Stored data entries:
········
-- ==== Sys2Proof/Tests/Slice0.lean ====
section
/-! SUPPORT. Small tests of the model, expected values from the examples of spec/ (the rule or section is named), and
for every statement with hypotheses one witness that meets them (theorems named `witness_…`). -/

namespace Sys2Proof.Tests
open Machine

/-! ## Helpers -/

/-- The state after RESET in the NTSC and in the PAL domain (R33). -/
def ntsc : State := State.afterReset .ntsc

/-- See `ntsc`. -/
def pal : State := State.afterReset .pal

/-- The next state of a command; the reset state when there is none. -/
def after (i : Instr) (s : State) : State :=
  match exec i s with
  | .next t    => t
  | .fault _   => ntsc
  | .refused _ => ntsc

/-- A queue of one word. -/
def withWord (w : Word) (s : State) : State := { s with pending := [.word w] }

/-! ## Configuration (R5, U8) -/

theorem test_default_config_is_valid : chip.valid = true := by decide

theorem test_zero_period_config_is_refused :
    ({ chip with pal := { chip.pal with seqPeriod := 0 } } : Config).valid = false := by decide

/-- D24: a frame-time width other than the one the types carry. -/
theorem test_other_time_width_is_refused : ({ chip with timeW := 24 } : Config).valid = false := by decide

/-! ## Well-formedness: what the check refuses, and its boundaries (R142, R147) -/

theorem test_wf_refuses_out_of_row_operands :
    Instr.wf (.wrOut 0x4000 0xFF) = false ∧ Instr.wf (.wrOut 0x401F 0x00) = false ∧
    Instr.wf (.rdUnmapped 0x4015) = false := by decide

theorem test_wf_accepts_boundary_operands :
    Instr.wf (.wrOut 0x3FFF 0xFF) = true ∧ Instr.wf (.wrOut 0x4020 0xFF) = true ∧
    Instr.wf (.rdUnmapped 0x4014) = true ∧ Instr.wf (.rdUnmapped 0x0000) = true := by decide

/-! ## Decoding: words written out from R100 to R106 and R125 -/

theorem test_decode_pulse_writes :
    decode 0x104000BF = .ok (.wrP1R0 0xBF) ∧ decode 0x1040018A = .ok (.wrP1R1 0x8A) ∧
    decode 0x104002FD = .ok (.wrP1R2 0xFD) ∧ decode 0x10400308 = .ok (.wrP1R3 0x08) ∧
    decode 0x10400430 = .ok (.wrP2R0 0x30) ∧ decode 0x10400508 = .ok (.wrP2R1 0x08) ∧
    decode 0x10400655 = .ok (.wrP2R2 0x55) ∧ decode 0x104007FF = .ok (.wrP2R3 0xFF) :=
  ⟨rfl, rfl, rfl, rfl, rfl, rfl, rfl, rfl⟩

theorem test_decode_triangle_and_noise_writes :
    decode 0x10400881 = .ok (.wrTriR0 0x81) ∧ decode 0x104009FF = .ok (.wrTriR1 0xFF) ∧
    decode 0x10400A02 = .ok (.wrTriR2 0x02) ∧ decode 0x10400B08 = .ok (.wrTriR3 0x08) ∧
    decode 0x10400C3A = .ok (.wrNoiR0 0x3A) ∧ decode 0x10400DFF = .ok (.wrNoiR1 0xFF) ∧
    decode 0x10400E82 = .ok (.wrNoiR2 0x82) ∧ decode 0x10400F18 = .ok (.wrNoiR3 0x18) :=
  ⟨rfl, rfl, rfl, rfl, rfl, rfl, rfl, rfl⟩

theorem test_decode_sample_unit_and_control_writes :
    decode 0x1040108F = .ok (.wrDmcR0 0x8F) ∧ decode 0x10401140 = .ok (.wrDmcR1 0x40) ∧
    decode 0x10401201 = .ok (.wrDmcR2 0x01) ∧ decode 0x10401301 = .ok (.wrDmcR3 0x01) ∧
    decode 0x1040151F = .ok (.wrStatus 0x1F) ∧ decode 0x10401780 = .ok (.wrMode 0x80) :=
  ⟨rfl, rfl, rfl, rfl, rfl, rfl⟩

theorem test_decode_unassigned_writes :
    decode 0x10401402 = .ok (.wrX14 0x02) ∧ decode 0x10401601 = .ok (.wrX16 0x01) ∧
    decode 0x10401801 = .ok (.wrX18 0x01) ∧ decode 0x10401901 = .ok (.wrX19 0x01) ∧
    decode 0x10401A01 = .ok (.wrX1A 0x01) ∧ decode 0x10401B01 = .ok (.wrX1B 0x01) ∧
    decode 0x10401C01 = .ok (.wrX1C 0x01) ∧ decode 0x10401D01 = .ok (.wrX1D 0x01) ∧
    decode 0x10401E01 = .ok (.wrX1E 0x01) ∧ decode 0x10401F01 = .ok (.wrX1F 0x01) ∧
    decode 0x103FFFFF = .ok (.wrOut 0x3FFF 0xFF) ∧ decode 0x104020FF = .ok (.wrOut 0x4020 0xFF) :=
  ⟨rfl, rfl, rfl, rfl, rfl, rfl, rfl, rfl, rfl, rfl, rfl, rfl⟩

theorem test_decode_other_commands :
    decode 0x20401500 = .ok .rdStatus ∧ decode 0x20401700 = .ok (.rdUnmapped 0x4017) ∧
    decode 0x30001D21 = .ok (.adv 7457) ∧ decode 0x40000000 = .ok .rst ∧ decode 0x50000000 = .ok .eof ∧
    decode 0x60000000 = .ok (.clk .ntsc) ∧ decode 0x60000001 = .ok (.clk .pal) ∧
    decode 0x70000000 = .ok .getpP1 ∧ decode 0x70000001 = .ok .getpP2 ∧ decode 0x70000002 = .ok .getpTri ∧
    decode 0x70000003 = .ok .getpNoi ∧ decode 0x70000004 = .ok .getpDmc :=
  ⟨rfl, rfl, rfl, rfl, rfl, rfl, rfl, rfl, rfl, rfl, rfl, rfl⟩

theorem test_decode_rejects_reserved_words :
    decode 0x00000000 = .error .reservedOperation ∧ decode 0x80000000 = .error .reservedOperation ∧
    decode 0x11400000 = .error .nonzeroField ∧ decode 0x20401501 = .error .nonzeroField ∧
    decode 0x40000001 = .error .nonzeroField ∧ decode 0x50000100 = .error .nonzeroField ∧
    decode 0x60000002 = .error .nonzeroField ∧ decode 0x70000008 = .error .nonzeroField ∧
    decode 0x70000005 = .error .reservedChannel :=
  ⟨rfl, rfl, rfl, rfl, rfl, rfl, rfl, rfl, rfl⟩

theorem test_decodeTableWord : decodeTableWord 32 0x104000BF = some (.wrP1R0 0xBF) ∧
    decodeTableWord 32 0x70000007 = none := ⟨rfl, rfl⟩

/-- R125: the line of a command. -/
theorem test_lineOf : lineOf (.wrOut 0x3FFF 0xFF) = "WR $3FFF,#$FF" ∧ lineOf (.adv 7457) = "ADV 7457" := by
  decide +kernel

/-- The word put where the next step takes it runs as the first command after reset. -/
theorem test_withFetchWord_runs : step (State.reset.withFetchWord 32 0x104000BF) = exec (.wrP1R0 0xBF) State.reset := rfl

/-! ## Register writes: the examples of R191 to R194, R205 to R208, R231 to R234, R251 to R254, R271 to R274 -/

theorem test_wrP1R0 : (after (.wrP1R0 0xBF) ntsc).p1 =
    { Pulse.zero with duty := 2, env := { Envelope.zero with loop := true, const := true, vol := 15 } } := by decide

theorem test_wrP1R1 : (after (.wrP1R1 0x8A) ntsc).p1 =
    { Pulse.zero with swEn := true, swPeriod := 0, swNeg := true, swShift := 2, swWritten := true } := by decide

theorem test_wrP1R2 : (after (.wrP1R2 0x10) { ntsc with p1 := { Pulse.zero with period := 0x2FD } }).p1.period = 0x210 := by
  decide

theorem test_wrP1R3 : (after (.wrP1R3 0x08) { ntsc with p1 := { Pulse.zero with period := 0x2FD, dutyStep := 9 } }).p1 =
    { Pulse.zero with period := 0x0FD, length := 254, env := { Envelope.zero with level := 15 } } := by decide

theorem test_wrP1R3_enables : (after (.wrP1R3 0x08) { ntsc with p1 := { Pulse.zero with ctrl := true } }).p1.enabled = true := by
  decide

theorem test_wrP2R0 : (after (.wrP2R0 0x30) ntsc).p2 =
    { Pulse.zero with env := { Envelope.zero with loop := true, const := true } } := by decide

theorem test_wrP2R1 : (after (.wrP2R1 0x08) ntsc).p2 = { Pulse.zero with swNeg := true, swWritten := true } := by decide

theorem test_wrP2R2 : (after (.wrP2R2 0x55) ntsc).p2 = { Pulse.zero with period := 0x055 } := by decide

theorem test_wrP2R3 : (after (.wrP2R3 0xFF) ntsc).p2 =
    { Pulse.zero with period := 0x700, length := 30, env := { Envelope.zero with level := 15 } } := by decide

theorem test_wrTriR0 : (after (.wrTriR0 0x81) ntsc).tri = { Triangle.zero with triLoop := true, linReload := 1 } := by decide

theorem test_wrTriR2 : (after (.wrTriR2 0x02) ntsc).tri = { Triangle.zero with period := 2 } := by decide

theorem test_wrTriR3 : (after (.wrTriR3 0x08) ntsc).tri = { Triangle.zero with length := 254, halt := true } := by decide

theorem test_wrNoiR0 : (after (.wrNoiR0 0x3A) ntsc).noi.env =
    { Envelope.zero with loop := true, const := true, vol := 10 } := by decide

theorem test_wrNoiR2 : (after (.wrNoiR2 0x82) ntsc).noi.mode = true ∧ (after (.wrNoiR2 0x82) ntsc).noi.period = 16 ∧
    (after (.wrNoiR2 0x82) pal).noi.period = 14 := by decide

theorem test_wrNoiR3 : (after (.wrNoiR3 0x18) ntsc).noi.length = 2 ∧ (after (.wrNoiR3 0x18) ntsc).noi.env.level = 15 := by
  decide

theorem test_wrDmcR0 : (after (.wrDmcR0 0x8F) { ntsc with dmc := { ntsc.dmc with irq := true } }).dmc =
    { ntsc.dmc with irqEn := true, period := 54, irq := true } := by decide

theorem test_wrDmcR0_clears_irq :
    (after (.wrDmcR0 0x0F) { ntsc with dmc := { ntsc.dmc with irq := true } }).dmc.irq = false := by decide

theorem test_wrDmcR1 : (after (.wrDmcR1 0xC0) ntsc).events = [{ ch := .dmc, time := 0, delta := 64 }] ∧
    (after (.wrDmcR1 0xC0) ntsc).dmc.delta = 64 := by decide

theorem test_wrDmcR2 : (after (.wrDmcR2 0x01) ntsc).dmc = { ntsc.dmc with addrReg := 1 } := by decide

theorem test_wrDmcR3 : (after (.wrDmcR3 0x01) ntsc).dmc = { ntsc.dmc with lenReg := 1 } := by decide

/-- R143. -/
theorem test_wrStatus : (after (.wrStatus 0x1F) ntsc).dmc = { ntsc.dmc with curAddr := 0x4000, bytes := 1 } ∧
    (after (.wrStatus 0x1F) ntsc).noi.ctrl = true ∧ (after (.wrStatus 0x1F) ntsc).noi.enabled = false := by decide

/-- R278: `addr_reg` 0x01, `len_reg` 0x01. -/
theorem test_wrStatus_start : (after (.wrStatus 0x10) { ntsc with dmc := { ntsc.dmc with addrReg := 1, lenReg := 1 } }).dmc =
    { ntsc.dmc with addrReg := 1, lenReg := 1, curAddr := 0x4040, bytes := 17 } := by decide

/-- R171: noise with length 2 and level 15. -/
theorem test_wrMode_fires_pass :
    let s := { ntsc with seqIndex := 2, noi := { ntsc.noi with length := 2, env := { Envelope.zero with level := 15 } } }
    (after (.wrMode 0x80) s).noi.env.level = 14 ∧ (after (.wrMode 0x80) s).noi.length = 1 ∧
      (after (.wrMode 0x80) s).seqIndex = 0 ∧ (after (.wrMode 0x40) s).noi = s.noi := by decide

/-! ## Reads, RESET, ENDFRAME, SETCLK, GETPERIOD: the examples of R141, R146, R147, R152 to R154, R281 -/

theorem test_rdStatus : (after .rdStatus { ntsc with dmc := { ntsc.dmc with bytes := 1 } }).responses = [.read 0x10 true] ∧
    (after .rdStatus { ntsc with dmc := { ntsc.dmc with irq := true } }).responses = [.read 0x80 true] := by decide

theorem test_rdUnmapped : (after (.rdUnmapped 0x4017) ntsc).responses = [.read 0x00 false] := by decide

theorem test_rst : after .rst { pal with noi := { pal.noi with lfsr := 5 }, frameTime := 77, responses := [.period 1] } =
    { pal with responses := [.period 1] } := by decide

theorem test_eof : (after .eof { ntsc with frameTime := 1000 }).frameTime = 0 := by decide

theorem test_clk : (after (.clk .pal) ntsc).dmc.period = 428 ∧ (after .rst (after (.clk .pal) ntsc)).dmc.period = 398 := by
  decide

theorem test_getpP1 : (after .getpP1 { ntsc with p1 := { Pulse.zero with period := 0x2FD } }).responses = [.period 765] := by
  decide

theorem test_getp_noise_and_dmc : (after .getpNoi ntsc).responses = [.period 4] ∧
    (after .getpDmc ntsc).responses = [.period 428] := by decide

/-! ## ADVANCE -/

/-- R200: `RST`, `WR $4002,#$09`, `ADV 25`: fires at 0, 10, 20; the timer ends at 5. -/
theorem test_adv_pulse_timer : (after (.adv 25) { ntsc with p1 := { Pulse.zero with period := 9 } }).p1 =
    { Pulse.zero with period := 9, timer := 5, dutyStep := 3 } := by decide +kernel

/-- R258: `RST`, `ADV 10`: fires at 0, 4, 8; the timer ends at 2; the register after three shifts (R262). -/
theorem test_adv_noise_timer : (after (.adv 10) ntsc).noi.timer = 2 ∧ (after (.adv 10) ntsc).noi.lfsr = 0x1000 := by
  decide +kernel

/-- R239: the triangle fires at its due time, then parks when ultrasonic. -/
theorem test_adv_triangle :
    let g := { Triangle.zero with linCounter := 1, length := 254, enabled := true, ctrl := true }
    (after (.adv 1) { ntsc with tri := { g with period := 2 }, frameTime := 7457 }).events =
      [{ ch := .tri, time := 7457, delta := 15 }] ∧
    (after (.adv 1) { ntsc with tri := { g with period := 1 }, frameTime := 7457 }).events =
      [{ ch := .tri, time := 7458, delta := 8 }] := by decide +kernel

/-- R285: the fire at 428 of the worked run: fetch of 0xC000 (0x0F), `irq` set, `delta` 66. -/
theorem test_adv_sample_fire :
    let g := { ntsc.dmc with irqEn := true, period := 54, timer := 1, curAddr := 0x4000, bytes := 1, delta := 64 }
    let t := after (.adv 1) { ntsc with dmc := g, levels := { Levels.zero with dmc := 64 }, frameTime := 427,
                                        store := Memory.load [0x0F] }
    t.dmc = { g with curAddr := 0x4001, bytes := 0, buffer := 0x0F, shift := 0x07, bitDiv := 7, delta := 66, irq := true,
                     timer := 54 } ∧
    t.fetches = [{ time := 428, addr := 0xC000 }] ∧ t.events = [{ ch := .dmc, time := 428, delta := 2 }] := by
  decide +kernel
········
▶ Task to carry out
Copy exactly the lines that begin with the one containing "g with curAddr" and continue to the end of the records, both included, and nothing more.

▶ Problem solution
    t.dmc = { g with curAddr := 0x4001, bytes := 0, buffer := 0x0F, shift := 0x07, bitDiv := 7, delta := 66, irq := true,
                     timer := 54 } ∧
    t.fetches = [{ time := 428, addr := 0xC000 }] ∧ t.events = [{ ch := .dmc, time := 428, delta := 2 }] := by
  decide +kernel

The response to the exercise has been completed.